▶ PROBLEM STATEMENT
From the entries that follow, copy exactly the lines beginning at the line holding "parts : List (Nat × Partition) := []" and continuing through the line holding "lanes : List (Nat × LaneSt) := []".

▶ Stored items
-- ==== Sys2Proof/Machine/State.lean ====
section
/-! DEFINITION. The state of the YZ7840 as the specification gives it, as plain data, with its value after cold reset:
the register file (a sparse table of the registers whose value differs from its reset value), memories, and for every
block what it holds beside its registers. The default value of each structure is its state after reset. -/

namespace Sys2Proof.Machine

open Sys2Proof

/-! ### What the block sends (the model's own: what the last command sent out) -/

/-- Something the device sends outside during a command: an Ethernet frame; an ordered set or a flit of a Kiene lane; the pixels of an
output's line as they leave the gate; an Uncorrectable Internal Error signalled through AER, and a host read completed with Completer Abort
(R25). -/
inductive Emission where
  | frame (port : Nat) (bytes : List Byte)
  | order (lane : Nat) (set : List Byte)
  | flit (lane : Nat) (bytes : List Byte)
  | pixels (output y : Nat) (line : List Nat)
  | aerInternal
  | completerAbort (addr : Nat)
  deriving DecidableEq, Repr

/-- Why a command stops the model. -/
inductive Fault where
  /-- Raised by a register access that R439 forbids: the spec gives it no effect. Safe. -/
  | badAccess
  deriving DecidableEq, Repr

/-- Why a command has no meaning here. -/
inductive Refusal where
  /-- Raised by `exec` for a command the model does not have yet. Safe. -/
  | notModelled (mnemonic : String)
  deriving DecidableEq, Repr

/-! ### The whole -/

/-- The block. DESIGN CHOICE, unsafe (log 4). DESIGN CHOICE, safe (log 9). -/
structure State where
  pending : List Instr := []
  tick : Nat := 0
  fresh : Nat := 0
  readData : Nat := 0
  readPoison : Bool := false
  raised : List (Nat × Nat) := []
  hbm : HbmSt := {}
  shadows : List (Nat × Nat) := []
  regs : List (Nat × Word) := []
  mem : List Host.Cell := []
  hostMem : List Host.Cell := []
  clk : ClockSt := {}
  msix : List (Nat × Nat) := []
  pcie : PcieSt := {}
  mboxes : List (Nat × MailboxSt) := []
  arrivals : List Nat := []
  area : List Host.Cell := []
  nrings : List (Nat × NringSt) := []
  coalesce : List Coalesce := []
  parts : List (Nat × Partition) := []
  grants : List Grant := []
  ranger : RangerSt := {}
  fbk : FbkSt := {}
  hlt : HltSt := {}
  cvu : List (Nat × CvuSt) := []
  blz : BlzSt := {}
  time : TimeSt := {}
  ldg : LedgerSt := {}
  pair : PairSt := {}
  lanes : List (Nat × LaneSt) := []
  caps : List (Nat × CapSt) := []
  outs : List (Nat × OutSt) := []
  stands : List (Nat × Nat) := []
  gate : List (Nat × GateOut) := []
  commits : List (Nat × CommitSt) := []
  groups : List Group := []
  pools : List (Nat × PicPool) := []
  lko : List (Nat × LookOut) := []
  regions : List (Nat × RegionSt) := []
  pol : PolSt := {}
  dcqs : List (Nat × DcqSt) := []
  strip : StripSt := {}
  sys : SysSt := {}
  flash : List Host.Cell := []
  queues : List (Nat × QueueSt) := []
  ports : List (Nat × PortSt) := []
  decs : List (Nat × DecSes) := []
  decPipes : List (Nat × PipeSt) := []
  encs : List (Nat × EncSes) := []
  encPipes : List (Nat × PipeSt) := []
  fwPool : List (Nat × Nat) := [(0x600000000, 0x10000000)]
  emitted : List Emission := []
  deriving DecidableEq, Repr

/-- The device right after cold reset. DESIGN CHOICE, unsafe (log 4). -/
def State.reset : State := {}

end Sys2Proof.Machine
end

▶ ANSWER TO THE EXERCISE
  parts : List (Nat × Partition) := []
  grants : List Grant := []
  ranger : RangerSt := {}
  fbk : FbkSt := {}
  hlt : HltSt := {}
  cvu : List (Nat × CvuSt) := []
  blz : BlzSt := {}
  time : TimeSt := {}
  ldg : LedgerSt := {}
  pair : PairSt := {}
  lanes : List (Nat × LaneSt) := []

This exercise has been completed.